Critical comments on the Weibo of Taiwanese singer-songwriter Deserts Chang (張懸) may be part of an organized effort to attack the performer after she stirred up controversy by displaying the Republic of China (ROC) flag at a UK concert, some Chinese netizens wrote.
One user of the social media site, Sina Weibo, with the screenname “Anshi Ruanjian 17” wrote on Thursday that the criticisms are part of a campaign by China’s “50 cent party,” a colloquial term for Web users allegedly paid 0.5 Chinese yuan (US$0.08) per online post of government-directed propaganda.
In an interview with reporters, Anshi Ruanjian, 17, a Hebei native, said that Chinese authorities have accessed Sina Weibo’s administrative system to make negative and emotional replies on Chang’s page show up first.
CNA verified the claim by leaving a positive reply on Chang’s Weibo, which showed up at the very bottom of all comments, whereas the newest reply to a post should be displayed first.
Sina Weibo declined a request for comment.
News reports have indicated that Chang’s upcoming Beijing concert could be canceled by authorities miffed over the flag incident, a move that Wong Nguk-chung, head of an entertainment association in Hong Kong and Macau, said would be going “overboard.”
Wong admitted that entertainers from Hong Kong and Taiwan need to be careful when it comes to political issues in front of a Chinese audience, but said that Chang’s concert took place in a neutral location outside of China.

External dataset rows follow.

/-! ### modLegal -/

@[simp] theorem modLegal_phase (f : LegalS → LegalS) : (modLegal f d).phase = d.phase := rfl
@[simp] theorem modLegal_os (f : LegalS → LegalS) : (modLegal f d).os = d.os := rfl
@[simp] theorem modLegal_time (f : LegalS → LegalS) : (modLegal f d).time = d.time := rfl
@[simp] theorem modLegal_sched (f : LegalS → LegalS) : (modLegal f d).sched = d.sched := rfl
@[simp] theorem modLegal_guard (f : LegalS → LegalS) : (modLegal f d).guard = d.guard := rfl
@[simp] theorem modLegal_ev (f : LegalS → LegalS) : (modLegal f d).ev = d.ev := rfl
@[simp] theorem modLegal_lanes (f : LegalS → LegalS) : (modLegal f d).lanes = d.lanes := rfl
@[simp] theorem modLegal_stg (f : LegalS → LegalS) : (modLegal f d).stg = d.stg := rfl
@[simp] theorem modLegal_energy (f : LegalS → LegalS) : (modLegal f d).energy = d.energy := rfl
@[simp] theorem modLegal_therm (f : LegalS → LegalS) : (modLegal f d).therm = d.therm := rfl
@[simp] theorem modLegal_lch (f : LegalS → LegalS) : (modLegal f d).lch = d.lch := rfl
@[simp] theorem modLegal_ses (f : LegalS → LegalS) : (modLegal f d).ses = d.ses := rfl
@[simp] theorem modLegal_dma (f : LegalS → LegalS) : (modLegal f d).dma = d.dma := rfl
@[simp] theorem modLegal_flash (f : LegalS → LegalS) : (modLegal f d).flash = d.flash := rfl
@[simp] theorem modLegal_keys (f : LegalS → LegalS) : (modLegal f d).keys = d.keys := rfl
@[simp] theorem modLegal_bus (f : LegalS → LegalS) : (modLegal f d).bus = d.bus := rfl
@[simp] theorem modLegal_malpen (f : LegalS → LegalS) : (modLegal f d).malpen = d.malpen := rfl
@[simp] theorem modLegal_yard (f : LegalS → LegalS) : (modLegal f d).yard = d.yard := rfl
@[simp] theorem modLegal_pair (f : LegalS → LegalS) : (modLegal f d).pair = d.pair := rfl
@[simp] theorem modLegal_startup (f : LegalS → LegalS) : (modLegal f d).startup = d.startup := rfl
@[simp] theorem modLegal_update (f : LegalS → LegalS) : (modLegal f d).update = d.update := rfl
@[simp] theorem modLegal_mon (f : LegalS → LegalS) : (modLegal f d).mon = d.mon := rfl
@[simp] theorem modLegal_draws (f : LegalS → LegalS) : (modLegal f d).draws = d.draws := rfl
@[simp] theorem modLegal_sent (f : LegalS → LegalS) : (modLegal f d).sent = d.sent := rfl
@[simp] theorem modLegal_moved (f : LegalS → LegalS) : (modLegal f d).moved = d.moved := rfl
@[simp] theorem modLegal_legal (f : LegalS → LegalS) : (modLegal f d).legal = f d.legal := rfl
@[simp] theorem ov_modLegal (f : LegalS → LegalS) (num' sub' : Nat) : ov (modLegal f d) num' sub' = ov d num' sub' := rfl
@[simp] theorem on_modLegal (f : LegalS → LegalS) (num' sub' : Nat) : on (modLegal f d) num' sub' = on d num' sub' := rfl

Beijing has shown more flexibility when it comes to entertainers with political stances in recent years, he said, though it is difficult to guess how ordinary citizens will react.
The incident unfolded on Nov. 2, when Chang angered Chinese audience members at a University of Manchester concert by displaying an ROC flag given to her by Taiwanese students among the crowd, referring to it in English as her country’s national flag.
Heckled by angry students, Chang said the flag “represents where these students and I are from” and her display of it was “not politics.”
A video of her response has gone viral on Facebook and Weibo and stirred sentiment over the ever-sensitive issue of Taiwan-China relations.
“I truly hope that someday, in somewhere, at some places and to anybody, we can always talk about anything to each other and we can always listen,” the singer later wrote in English on her Weibo.